◆ What is expected
Write out, word for word, the part of the listing below that opens with the line containing "summary := s.status.summary.set" and closes with the line containing "exact Voices.ite (setView_voices", keeping both of those lines and adding no others.

++++

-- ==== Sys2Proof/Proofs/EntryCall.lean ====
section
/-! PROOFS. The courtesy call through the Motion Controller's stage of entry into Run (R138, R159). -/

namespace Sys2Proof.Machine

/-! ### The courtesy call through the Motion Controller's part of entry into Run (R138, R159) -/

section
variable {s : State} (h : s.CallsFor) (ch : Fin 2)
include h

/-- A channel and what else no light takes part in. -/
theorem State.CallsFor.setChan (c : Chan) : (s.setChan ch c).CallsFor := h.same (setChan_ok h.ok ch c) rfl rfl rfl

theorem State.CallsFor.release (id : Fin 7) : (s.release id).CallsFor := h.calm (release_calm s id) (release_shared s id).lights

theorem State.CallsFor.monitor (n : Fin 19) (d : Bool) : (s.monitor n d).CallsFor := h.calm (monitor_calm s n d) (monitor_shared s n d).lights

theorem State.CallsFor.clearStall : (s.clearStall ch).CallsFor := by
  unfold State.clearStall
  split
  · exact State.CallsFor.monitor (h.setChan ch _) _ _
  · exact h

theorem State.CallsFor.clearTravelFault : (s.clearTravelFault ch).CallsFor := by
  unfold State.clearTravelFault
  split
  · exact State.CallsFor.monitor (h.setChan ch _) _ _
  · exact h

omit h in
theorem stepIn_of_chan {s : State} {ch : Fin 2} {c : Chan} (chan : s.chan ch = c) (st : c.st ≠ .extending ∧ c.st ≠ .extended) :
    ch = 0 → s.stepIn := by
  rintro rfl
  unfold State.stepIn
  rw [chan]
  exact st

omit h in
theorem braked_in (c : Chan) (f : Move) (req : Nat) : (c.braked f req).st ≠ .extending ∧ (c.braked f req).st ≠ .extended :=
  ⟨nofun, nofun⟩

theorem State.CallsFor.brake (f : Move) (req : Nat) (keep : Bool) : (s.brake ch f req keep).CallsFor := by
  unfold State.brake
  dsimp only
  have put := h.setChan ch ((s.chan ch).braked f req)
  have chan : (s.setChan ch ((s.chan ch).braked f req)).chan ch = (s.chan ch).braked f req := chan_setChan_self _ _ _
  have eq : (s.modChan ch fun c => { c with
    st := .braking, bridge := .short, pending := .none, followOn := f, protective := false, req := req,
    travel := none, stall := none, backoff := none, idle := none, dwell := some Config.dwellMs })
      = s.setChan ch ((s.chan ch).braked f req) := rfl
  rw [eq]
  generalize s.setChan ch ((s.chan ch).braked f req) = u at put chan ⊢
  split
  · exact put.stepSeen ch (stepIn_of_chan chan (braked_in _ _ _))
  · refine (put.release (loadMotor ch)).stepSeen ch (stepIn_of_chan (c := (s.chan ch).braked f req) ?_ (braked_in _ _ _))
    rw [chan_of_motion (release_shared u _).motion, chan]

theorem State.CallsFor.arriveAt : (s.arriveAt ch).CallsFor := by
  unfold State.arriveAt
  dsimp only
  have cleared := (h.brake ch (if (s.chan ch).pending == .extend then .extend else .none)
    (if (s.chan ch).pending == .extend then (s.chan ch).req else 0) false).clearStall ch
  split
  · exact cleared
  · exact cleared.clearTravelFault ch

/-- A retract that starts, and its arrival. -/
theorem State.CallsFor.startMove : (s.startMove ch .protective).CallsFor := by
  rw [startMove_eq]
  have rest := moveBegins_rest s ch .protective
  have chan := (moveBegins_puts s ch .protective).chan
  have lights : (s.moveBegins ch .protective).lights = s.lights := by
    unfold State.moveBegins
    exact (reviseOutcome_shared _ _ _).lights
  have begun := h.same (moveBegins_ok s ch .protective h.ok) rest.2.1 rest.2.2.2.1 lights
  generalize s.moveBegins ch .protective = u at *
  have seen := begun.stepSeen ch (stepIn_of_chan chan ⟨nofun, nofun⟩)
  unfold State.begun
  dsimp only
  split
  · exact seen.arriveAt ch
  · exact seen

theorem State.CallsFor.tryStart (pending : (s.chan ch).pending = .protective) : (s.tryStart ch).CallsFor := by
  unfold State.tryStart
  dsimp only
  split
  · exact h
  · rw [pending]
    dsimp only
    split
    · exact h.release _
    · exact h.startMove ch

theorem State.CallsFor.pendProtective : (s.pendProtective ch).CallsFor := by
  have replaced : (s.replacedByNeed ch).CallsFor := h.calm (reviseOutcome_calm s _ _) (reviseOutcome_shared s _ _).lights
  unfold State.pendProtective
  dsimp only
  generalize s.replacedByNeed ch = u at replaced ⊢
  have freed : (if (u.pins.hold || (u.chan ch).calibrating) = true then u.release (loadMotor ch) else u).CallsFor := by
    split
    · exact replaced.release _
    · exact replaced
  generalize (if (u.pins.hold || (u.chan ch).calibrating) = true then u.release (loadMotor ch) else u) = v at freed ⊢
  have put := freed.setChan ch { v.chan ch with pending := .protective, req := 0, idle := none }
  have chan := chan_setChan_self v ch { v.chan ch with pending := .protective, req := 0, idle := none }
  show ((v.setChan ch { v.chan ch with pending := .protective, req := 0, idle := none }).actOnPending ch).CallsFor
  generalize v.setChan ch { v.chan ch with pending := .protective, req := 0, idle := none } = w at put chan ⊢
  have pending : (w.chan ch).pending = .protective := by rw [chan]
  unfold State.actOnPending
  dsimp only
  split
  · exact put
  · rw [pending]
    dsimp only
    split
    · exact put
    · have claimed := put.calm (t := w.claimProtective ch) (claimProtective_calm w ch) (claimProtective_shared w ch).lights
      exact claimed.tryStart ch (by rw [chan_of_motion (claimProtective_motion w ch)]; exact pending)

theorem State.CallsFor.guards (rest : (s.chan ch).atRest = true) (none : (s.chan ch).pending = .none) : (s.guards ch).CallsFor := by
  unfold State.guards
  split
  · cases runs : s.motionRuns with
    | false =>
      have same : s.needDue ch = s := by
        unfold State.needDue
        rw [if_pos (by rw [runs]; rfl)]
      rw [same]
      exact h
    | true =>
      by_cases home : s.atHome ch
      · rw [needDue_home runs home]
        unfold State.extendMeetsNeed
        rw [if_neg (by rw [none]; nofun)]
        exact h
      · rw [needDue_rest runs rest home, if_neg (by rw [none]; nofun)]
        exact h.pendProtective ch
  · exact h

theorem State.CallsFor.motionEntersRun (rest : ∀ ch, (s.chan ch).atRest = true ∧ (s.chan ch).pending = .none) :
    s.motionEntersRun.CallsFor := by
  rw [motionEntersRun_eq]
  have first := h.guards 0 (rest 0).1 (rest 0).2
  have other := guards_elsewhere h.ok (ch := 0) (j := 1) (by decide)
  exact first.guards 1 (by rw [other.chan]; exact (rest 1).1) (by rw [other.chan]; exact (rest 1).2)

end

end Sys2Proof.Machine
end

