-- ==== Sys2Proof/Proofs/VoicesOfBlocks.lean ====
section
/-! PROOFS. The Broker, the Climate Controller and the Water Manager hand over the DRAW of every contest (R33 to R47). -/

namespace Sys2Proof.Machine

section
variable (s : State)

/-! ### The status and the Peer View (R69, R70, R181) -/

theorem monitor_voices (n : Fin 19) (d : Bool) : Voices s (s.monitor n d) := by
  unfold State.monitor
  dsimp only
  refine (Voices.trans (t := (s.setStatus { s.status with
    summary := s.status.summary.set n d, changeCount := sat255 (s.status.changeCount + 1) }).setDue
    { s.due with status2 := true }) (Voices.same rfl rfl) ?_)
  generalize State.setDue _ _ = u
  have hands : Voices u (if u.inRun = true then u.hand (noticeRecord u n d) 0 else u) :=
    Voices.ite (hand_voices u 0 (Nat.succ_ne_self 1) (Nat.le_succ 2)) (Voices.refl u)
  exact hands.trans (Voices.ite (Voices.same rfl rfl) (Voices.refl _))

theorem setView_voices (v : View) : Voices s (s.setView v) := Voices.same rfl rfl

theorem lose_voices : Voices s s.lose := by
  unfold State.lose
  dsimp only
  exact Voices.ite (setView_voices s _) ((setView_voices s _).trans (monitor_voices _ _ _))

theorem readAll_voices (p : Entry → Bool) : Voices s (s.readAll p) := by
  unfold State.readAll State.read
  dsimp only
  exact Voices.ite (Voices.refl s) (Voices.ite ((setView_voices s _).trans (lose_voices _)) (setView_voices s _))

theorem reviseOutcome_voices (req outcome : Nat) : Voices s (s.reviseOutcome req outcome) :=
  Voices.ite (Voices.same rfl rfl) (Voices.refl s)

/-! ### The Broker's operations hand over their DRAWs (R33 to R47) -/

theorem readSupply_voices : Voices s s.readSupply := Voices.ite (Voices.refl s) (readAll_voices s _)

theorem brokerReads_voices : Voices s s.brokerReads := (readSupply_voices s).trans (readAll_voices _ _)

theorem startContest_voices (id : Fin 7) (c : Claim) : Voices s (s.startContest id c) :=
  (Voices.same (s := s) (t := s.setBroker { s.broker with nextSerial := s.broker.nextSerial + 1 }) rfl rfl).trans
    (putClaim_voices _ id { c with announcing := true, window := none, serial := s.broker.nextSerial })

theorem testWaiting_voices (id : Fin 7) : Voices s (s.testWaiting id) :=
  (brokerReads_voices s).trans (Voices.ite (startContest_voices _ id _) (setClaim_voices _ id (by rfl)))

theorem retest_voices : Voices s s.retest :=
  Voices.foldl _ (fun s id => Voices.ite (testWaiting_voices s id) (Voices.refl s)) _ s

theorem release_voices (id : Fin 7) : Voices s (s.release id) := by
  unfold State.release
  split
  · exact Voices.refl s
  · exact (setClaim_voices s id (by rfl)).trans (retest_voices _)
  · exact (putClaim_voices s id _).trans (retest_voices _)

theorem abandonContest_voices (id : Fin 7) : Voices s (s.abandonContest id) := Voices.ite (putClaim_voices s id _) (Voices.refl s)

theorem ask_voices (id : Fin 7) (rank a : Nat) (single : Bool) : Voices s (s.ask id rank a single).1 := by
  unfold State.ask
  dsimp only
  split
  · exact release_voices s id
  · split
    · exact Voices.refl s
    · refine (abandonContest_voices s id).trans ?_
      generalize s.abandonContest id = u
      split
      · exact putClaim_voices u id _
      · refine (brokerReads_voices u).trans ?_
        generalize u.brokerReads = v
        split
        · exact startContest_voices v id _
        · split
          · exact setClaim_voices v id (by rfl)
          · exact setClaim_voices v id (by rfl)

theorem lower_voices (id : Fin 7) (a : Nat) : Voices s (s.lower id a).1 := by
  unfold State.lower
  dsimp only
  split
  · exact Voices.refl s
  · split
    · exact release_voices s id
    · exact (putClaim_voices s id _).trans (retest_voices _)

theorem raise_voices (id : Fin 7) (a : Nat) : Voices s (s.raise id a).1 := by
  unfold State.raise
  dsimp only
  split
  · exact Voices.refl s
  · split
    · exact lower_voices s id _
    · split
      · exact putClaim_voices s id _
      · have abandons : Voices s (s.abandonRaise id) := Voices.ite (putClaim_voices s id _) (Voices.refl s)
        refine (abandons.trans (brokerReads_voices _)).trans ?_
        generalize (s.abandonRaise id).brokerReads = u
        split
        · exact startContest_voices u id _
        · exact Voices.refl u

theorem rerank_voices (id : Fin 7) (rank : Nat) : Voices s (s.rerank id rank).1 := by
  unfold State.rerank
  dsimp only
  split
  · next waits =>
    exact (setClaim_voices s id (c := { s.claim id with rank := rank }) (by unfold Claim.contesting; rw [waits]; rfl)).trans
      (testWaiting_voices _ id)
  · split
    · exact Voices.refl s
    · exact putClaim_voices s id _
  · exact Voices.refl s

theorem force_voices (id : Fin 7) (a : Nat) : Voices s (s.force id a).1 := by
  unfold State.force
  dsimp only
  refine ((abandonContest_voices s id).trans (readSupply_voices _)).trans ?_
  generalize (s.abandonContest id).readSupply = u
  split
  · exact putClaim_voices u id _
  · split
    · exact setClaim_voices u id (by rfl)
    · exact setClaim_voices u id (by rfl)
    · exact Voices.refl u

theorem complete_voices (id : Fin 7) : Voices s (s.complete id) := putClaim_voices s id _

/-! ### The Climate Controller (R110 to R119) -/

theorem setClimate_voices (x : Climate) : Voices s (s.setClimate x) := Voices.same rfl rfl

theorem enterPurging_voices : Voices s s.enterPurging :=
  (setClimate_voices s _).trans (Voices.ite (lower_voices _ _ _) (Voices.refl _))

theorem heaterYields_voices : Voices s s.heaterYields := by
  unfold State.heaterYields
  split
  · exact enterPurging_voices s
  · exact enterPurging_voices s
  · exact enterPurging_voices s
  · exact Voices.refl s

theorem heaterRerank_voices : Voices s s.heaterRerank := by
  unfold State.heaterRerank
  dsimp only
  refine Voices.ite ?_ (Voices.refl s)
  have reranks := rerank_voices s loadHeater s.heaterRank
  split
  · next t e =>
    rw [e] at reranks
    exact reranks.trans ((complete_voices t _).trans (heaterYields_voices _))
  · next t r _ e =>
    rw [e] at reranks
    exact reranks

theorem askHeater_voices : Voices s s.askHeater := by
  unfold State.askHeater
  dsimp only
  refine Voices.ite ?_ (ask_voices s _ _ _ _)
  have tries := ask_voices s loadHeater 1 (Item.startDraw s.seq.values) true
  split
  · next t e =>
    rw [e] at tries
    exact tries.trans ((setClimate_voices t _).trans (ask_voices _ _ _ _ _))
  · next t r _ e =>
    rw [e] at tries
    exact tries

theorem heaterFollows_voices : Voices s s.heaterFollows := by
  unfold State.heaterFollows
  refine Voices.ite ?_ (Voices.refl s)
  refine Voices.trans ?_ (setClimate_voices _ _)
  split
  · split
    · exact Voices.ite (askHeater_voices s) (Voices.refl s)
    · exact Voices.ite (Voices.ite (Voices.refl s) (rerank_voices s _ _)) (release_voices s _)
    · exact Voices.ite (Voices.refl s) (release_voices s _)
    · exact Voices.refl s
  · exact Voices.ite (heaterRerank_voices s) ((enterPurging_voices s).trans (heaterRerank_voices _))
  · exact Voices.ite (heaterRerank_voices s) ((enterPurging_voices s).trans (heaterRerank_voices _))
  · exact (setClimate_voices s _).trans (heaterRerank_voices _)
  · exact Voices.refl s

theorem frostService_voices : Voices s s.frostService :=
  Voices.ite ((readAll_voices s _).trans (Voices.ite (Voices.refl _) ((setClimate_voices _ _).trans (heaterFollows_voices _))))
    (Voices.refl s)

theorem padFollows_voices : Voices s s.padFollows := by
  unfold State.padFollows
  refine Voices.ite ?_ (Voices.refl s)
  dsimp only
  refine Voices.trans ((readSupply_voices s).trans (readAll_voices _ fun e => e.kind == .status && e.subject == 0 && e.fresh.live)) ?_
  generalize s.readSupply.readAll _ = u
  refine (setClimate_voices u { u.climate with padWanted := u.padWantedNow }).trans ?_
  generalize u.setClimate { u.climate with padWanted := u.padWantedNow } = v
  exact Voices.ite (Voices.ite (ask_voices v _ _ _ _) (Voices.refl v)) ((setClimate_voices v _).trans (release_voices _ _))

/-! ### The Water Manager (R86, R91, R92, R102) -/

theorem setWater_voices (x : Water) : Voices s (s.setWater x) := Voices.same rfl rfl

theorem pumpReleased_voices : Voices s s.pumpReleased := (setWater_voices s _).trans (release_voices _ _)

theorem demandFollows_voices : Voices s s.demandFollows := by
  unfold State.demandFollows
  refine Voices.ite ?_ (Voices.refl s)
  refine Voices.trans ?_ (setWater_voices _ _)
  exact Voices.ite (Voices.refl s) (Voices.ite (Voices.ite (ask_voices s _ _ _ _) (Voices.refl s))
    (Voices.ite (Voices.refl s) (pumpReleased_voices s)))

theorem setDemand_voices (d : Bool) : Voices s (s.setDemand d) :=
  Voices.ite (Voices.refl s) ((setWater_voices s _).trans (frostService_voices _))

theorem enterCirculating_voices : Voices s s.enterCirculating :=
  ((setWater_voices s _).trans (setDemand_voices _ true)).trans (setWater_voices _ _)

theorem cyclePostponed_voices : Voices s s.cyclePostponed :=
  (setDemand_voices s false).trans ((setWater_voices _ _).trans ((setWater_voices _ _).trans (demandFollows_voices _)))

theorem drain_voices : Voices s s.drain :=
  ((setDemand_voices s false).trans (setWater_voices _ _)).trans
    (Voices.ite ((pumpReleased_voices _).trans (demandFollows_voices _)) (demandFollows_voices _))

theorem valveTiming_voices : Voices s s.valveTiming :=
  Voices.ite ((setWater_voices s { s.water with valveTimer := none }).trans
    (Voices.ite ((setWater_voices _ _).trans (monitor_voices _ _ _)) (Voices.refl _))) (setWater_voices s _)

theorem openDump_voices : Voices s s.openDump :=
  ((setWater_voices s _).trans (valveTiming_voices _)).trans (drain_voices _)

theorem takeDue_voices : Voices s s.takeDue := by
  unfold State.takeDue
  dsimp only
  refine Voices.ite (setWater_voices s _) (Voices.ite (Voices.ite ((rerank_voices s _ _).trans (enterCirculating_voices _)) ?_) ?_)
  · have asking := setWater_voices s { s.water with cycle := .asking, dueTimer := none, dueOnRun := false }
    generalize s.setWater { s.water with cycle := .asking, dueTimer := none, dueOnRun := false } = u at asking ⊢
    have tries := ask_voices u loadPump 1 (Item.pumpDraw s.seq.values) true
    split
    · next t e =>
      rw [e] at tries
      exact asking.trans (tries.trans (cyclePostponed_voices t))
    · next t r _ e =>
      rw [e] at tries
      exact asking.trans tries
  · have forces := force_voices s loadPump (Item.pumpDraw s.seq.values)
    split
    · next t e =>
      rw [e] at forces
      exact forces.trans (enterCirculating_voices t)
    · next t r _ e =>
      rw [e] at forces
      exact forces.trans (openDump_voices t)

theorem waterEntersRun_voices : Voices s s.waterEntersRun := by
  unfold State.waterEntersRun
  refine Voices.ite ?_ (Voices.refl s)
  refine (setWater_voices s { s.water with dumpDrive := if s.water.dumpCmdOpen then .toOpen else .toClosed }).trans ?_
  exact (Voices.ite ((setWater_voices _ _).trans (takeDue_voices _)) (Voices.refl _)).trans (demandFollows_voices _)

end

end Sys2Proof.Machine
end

++++

◆ Worked solution
    summary := s.status.summary.set n d, changeCount := sat255 (s.status.changeCount + 1) }).setDue
    { s.due with status2 := true }) (Voices.same rfl rfl) ?_)
  generalize State.setDue _ _ = u
  have hands : Voices u (if u.inRun = true then u.hand (noticeRecord u n d) 0 else u) :=
    Voices.ite (hand_voices u 0 (Nat.succ_ne_self 1) (Nat.le_succ 2)) (Voices.refl u)
  exact hands.trans (Voices.ite (Voices.same rfl rfl) (Voices.refl _))

theorem setView_voices (v : View) : Voices s (s.setView v) := Voices.same rfl rfl

theorem lose_voices : Voices s s.lose := by
  unfold State.lose
  dsimp only
  exact Voices.ite (setView_voices s _) ((setView_voices s _).trans (monitor_voices _ _ _))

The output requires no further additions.